Thursday, August 02, 2007

Packer gets answers to Iraq questions

George Packer, the veteran Iraq correspondent, in trying to get to the bottom of the Brookings duo's eyebrow-raising Op-Ed, actually asks the pertinent questions no one else has bothered to:

I talked to Pollack yesterday. In answer to some of the questions I raised: he spoke with very few Iraqis and could independently confirm very little of what he heard from American officials. In eight days he travelled to half a dozen cities—that’s not much time in each. The evidence that four or five Iraqi Army divisions, with most of their bad commanders weeded out, are now capable of holding, for example, Mosul and Tal Afar, came from American military sources. Pollack found that U.S. officers sounded much more realistic than on his previous trip, in late 2005. He gauged their reliability in answers they gave to questions that he asked “offline,” after a briefing—there was a minimum of happy talk, but also a minimum of dire gloom. The improvements in security, he said, are “relative,” which is a heavy qualification, given the extreme violence of 2006 and early 2007. And it’s far from clear that progress anywhere is sustainable. Everywhere he went, the line Pollack heard was that the central government in Baghdad is broken and the only solutions that can work are local ones.

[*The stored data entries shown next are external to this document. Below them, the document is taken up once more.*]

-- ==== Sys2Proof/Machine/Traj.lean ====
section
/-! DEFINITION. The commanded trajectory: a segment's cubic (R87) and the position and velocity in force. -/

namespace Sys2Proof.Machine

/-- Position and velocity of a segment `t` ticks from its start (R87). A segment cut by a splice keeps its cubic. -/
def Seg.eval (g : Seg) (t : Rat) : Rat × Rat :=
  if g.full = 0 then (g.p0, g.v0)
  else
    let ft : Rat := (g.full : Rat) / tickHz
    let x := t / tickHz
    let d := g.p1 - g.p0
    let c2 := (3 * d - (2 * g.v0 + g.v1) * ft) / (ft * ft)
    let c3 := ((g.v0 + g.v1) * ft - 2 * d) / (ft * ft * ft)
    (g.p0 + g.v0 * x + c2 * x * x + c3 * x * x * x, g.v0 + 2 * c2 * x + 3 * c3 * x * x)

/-- Its velocity is not identically 0 (R153). -/
def Seg.moving (g : Seg) : Bool := !(decide (g.p0 = g.p1) && decide (g.v0 = 0) && decide (g.v1 = 0))

def Seg.endTick (g : Seg) : Nat := g.start + g.dur

/-- State at the end of a segment. -/
def Seg.endState (g : Seg) : Rat × Rat := if g.dur = g.full then (g.p1, g.v1) else g.eval g.dur

/-- Position and velocity along a chain of segments at a tick; before the chain, and in a wait, at rest. -/
def trajOf (pos : Rat) : List Seg → Nat → Rat × Rat
  | [], _ => (pos, 0)
  | g :: r, t =>
    if t < g.start then (pos, 0)
    else if t ≤ g.endTick then g.eval ((t - g.start : Nat) : Rat)
    else trajOf g.endState.1 r t

/-- Commanded position and velocity at a tick of network time. -/
def Pro.at (p : Pro) (t : Nat) : Rat × Rat := trajOf p.pos p.segs t

/-- A pulse of a tick counts (R135, R137). -/
def Follow.counts (f : Follow) (tick : Nat) : Bool :=
  decide (f.since ≤ tick) && (f.counting || f.until_.any fun t => decide (tick < t))

/-- The axis follows pulses, or still emits the microsteps of a following that ends (R135, R137). -/
def Axis.follows (x : Axis) : Bool := x.st == AxState.following || x.stp.follow.isSome

/-- Commanded position and velocity of an axis now; while it follows, Q and 0 (R135). -/
def State.traj (s : State) (a : AxisId) : Rat × Rat :=
  let x := s.ax a
  if x.follows then ((x.stp.qRel : Rat), 0) else x.pro.at s.net

/-- No segment of non-zero velocity is in force or committed: the axis's commanded position is at rest. -/
def Pro.atRestNow (p : Pro) (t : Nat) : Bool := p.segs.isEmpty && decide ((p.at t).2 = 0)

/-- v_cmd of R204: CVEL, and in FOLLOWING the speed of the last released edge with its direction. -/
def State.vcmd (s : State) (a : AxisId) : Rat :=
  let x := s.ax a
  if x.follows then (if x.chp.edgeDir then x.chp.edgeSpeed else -x.chp.edgeSpeed)
  else (x.pro.at s.net).2

end Sys2Proof.Machine
end

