/-- The release of an edge to the coil drive: its setpoint, and the mode changes it makes (R148, R166 to R168).
`m` is the microstep size. The grid setpoint that waits for the edge is made with it; one already sent for the edge's tick
gives way to it: its amplitude is the one in force by then (R148). -/
def State.driveEdge (s : State) (a : AxisId) (e : Edge) (m : Nat) : State :=
  let c := (s.ax a).chp
  let gap := e.instant - c.prevEdge.getD 0
  let ve : Rat := match c.prevEdge with
    | none => 0
    | some _ => if gap = 0 ∨ 4000000 * 16 < gap then 0 else (m : Rat) * 6400000000 / gap
  let e1 : Int := (e.ep : Int)
  let e0 : Int := if e.dir then e1 - m else e1 + m
  let zc : Vector Bool 2 := #v[zeroCross e0 e1 0, zeroCross e0 e1 1024]
  let r := s.edgeAmp a
  let with_ : Vector (Option Bool) 2 := (c.gridWith.map (·.2)).getD #v[none, none]
  let c := if c.ampst.reduced then c.dropHold e.instant else c
  let s := s.setChp a { c with
    prevEdge := some e.instant, edgeSpeed := ve, edgeDir := e.dir, ampst := r.2, gridWith := none
    ramp := if c.ampst = .hramp then none else c.ramp }
  let (mode, s) := s.decideModes a zc ve e.instant
  let mode : Vector (Option Bool) 2 := Vector.ofFn fun k => (with_.get k).or (mode.get k)
  let c := (s.ax a).chp
  let same (p : Setpoint) : Bool := !p.edge && p.instant / 16 == e.instant / 16
  match c.setpoints.find? same with
  | some p =>
    (s.setChp a { c with setpoints := c.setpoints.filter fun q => !same q }).sendSetpoint a e.instant e.ep r.1 true zc
      (Vector.ofFn fun k => (p.mode.get k).or (mode.get k)) e.hdr
  | none => s.sendSetpoint a e.instant e.ep r.1 true zc mode e.hdr

/-- Hold reduction ends at the start of a moving segment (R153). -/
def State.endHold (s : State) (a : AxisId) : State :=
  let x := s.ax a
  let c := x.chp
  if c.ampst.reduced then
    let s := s.setChp a { c.dropHold (s.net * 16) with ampst := .run, ramp := none, gridWith := none }
    s.sendSetpoint a (s.net * 16) (c.epAt (s.net * 16)) (s.capAmp a (s.irun a)) false #v[false, false] #v[none, none] (s.axisHdr a)
  else s

/-- The hold timer runs only while no moving segment is committed (R153); its length is that of its start (R155). -/
def State.syncHold (s : State) (a : AxisId) : State :=
  let x := s.ax a
  let c := x.chp
  let moving := x.pro.segs.any Seg.moving
  let on := c.ampst == AmpSt.run || c.ampst == AmpSt.hramp || c.ampst == AmpSt.hold
  match c.holdFrom with
  | some t => if moving then s.setChp a { c with holdFrom := none, holdAcc := s.tb - t } else s
  | none =>
    if !moving && on then
      s.setChp a { c with holdFrom := some (s.tb - c.holdAcc)
                          holdDelay := if c.holdAcc = 0 then s.fld (chpPar a 2) 0 8 else c.holdDelay }
    else s

/-! ## The chopper in the bank tile -/

/-- Bridge patterns: gates GH1, GL1, GH2, GL2 from bit 0 (R159). -/
def bridgePat (b : Bridge) (neg : Bool) : BitVec 4 :=
  match b with
  | .off => 0
  | .drive => if neg then 6 else 9
  | .fast => if neg then 9 else 6
  | .slow => 10
  | .pwm => 0

def State.coil (s : State) (a : AxisId) (k : CoilId) : Coil := (s.ax a).chp.coils.get k

def State.setCoil (s : State) (a : AxisId) (k : CoilId) (q : Coil) : State :=
  let c := (s.ax a).chp
  s.setChp a { c with coils := c.coils.set k q }

/-- Put a coil's bridge into a chopper state with its command lines. -/
def State.bridge (s : State) (a : AxisId) (k : CoilId) (q : Coil) : State :=
  (s.setCoil a k q).commandCoil a k (bridgePat q.bridge (decide (q.s < 0)))

def State.blankTicks (s : State) (a : AxisId) : Nat := (s.fld (Reg.chpCfg a) 7 4 + 1) * 100

def State.offTicks (s : State) (a : AxisId) : Nat := max 1 (s.fld (Reg.chpCfg a) 0 7) * 100

/-- An on-time starts, with blanking (R160); a code of 0 keeps slow decay (R162). -/
def State.startOn (s : State) (a : AxisId) (k : CoilId) : State :=
  let q := s.coil a k
  if dacCode q.s = 0 then s.bridge a k { q with bridge := .slow, since := s.tb, toff := 0, armed := false }
  else s.bridge a k { q with bridge := .drive, since := s.tb, blank := s.blankTicks a, armed := false }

That doesn't sound like much of a trip. Still, Packer deems it significant that the two came away impressed by the changes they witnessed; whether it's sustainable is another matter altogether. And Packer adds this nugget, which tracks with what he wrote in Assassin's Gate:

This flap illustrates two permanent truths of the Iraq war. No American can assert with authority what the reality in Iraq is like. And, for most commentators here, bragging rights are more important than trying to find out.

That's right. Iraq has always been about point scoring. It's always been about who can spike the ball in someone else's face, grab the crotch and yell, "Booo-yeh!" How about we finally get it right, no?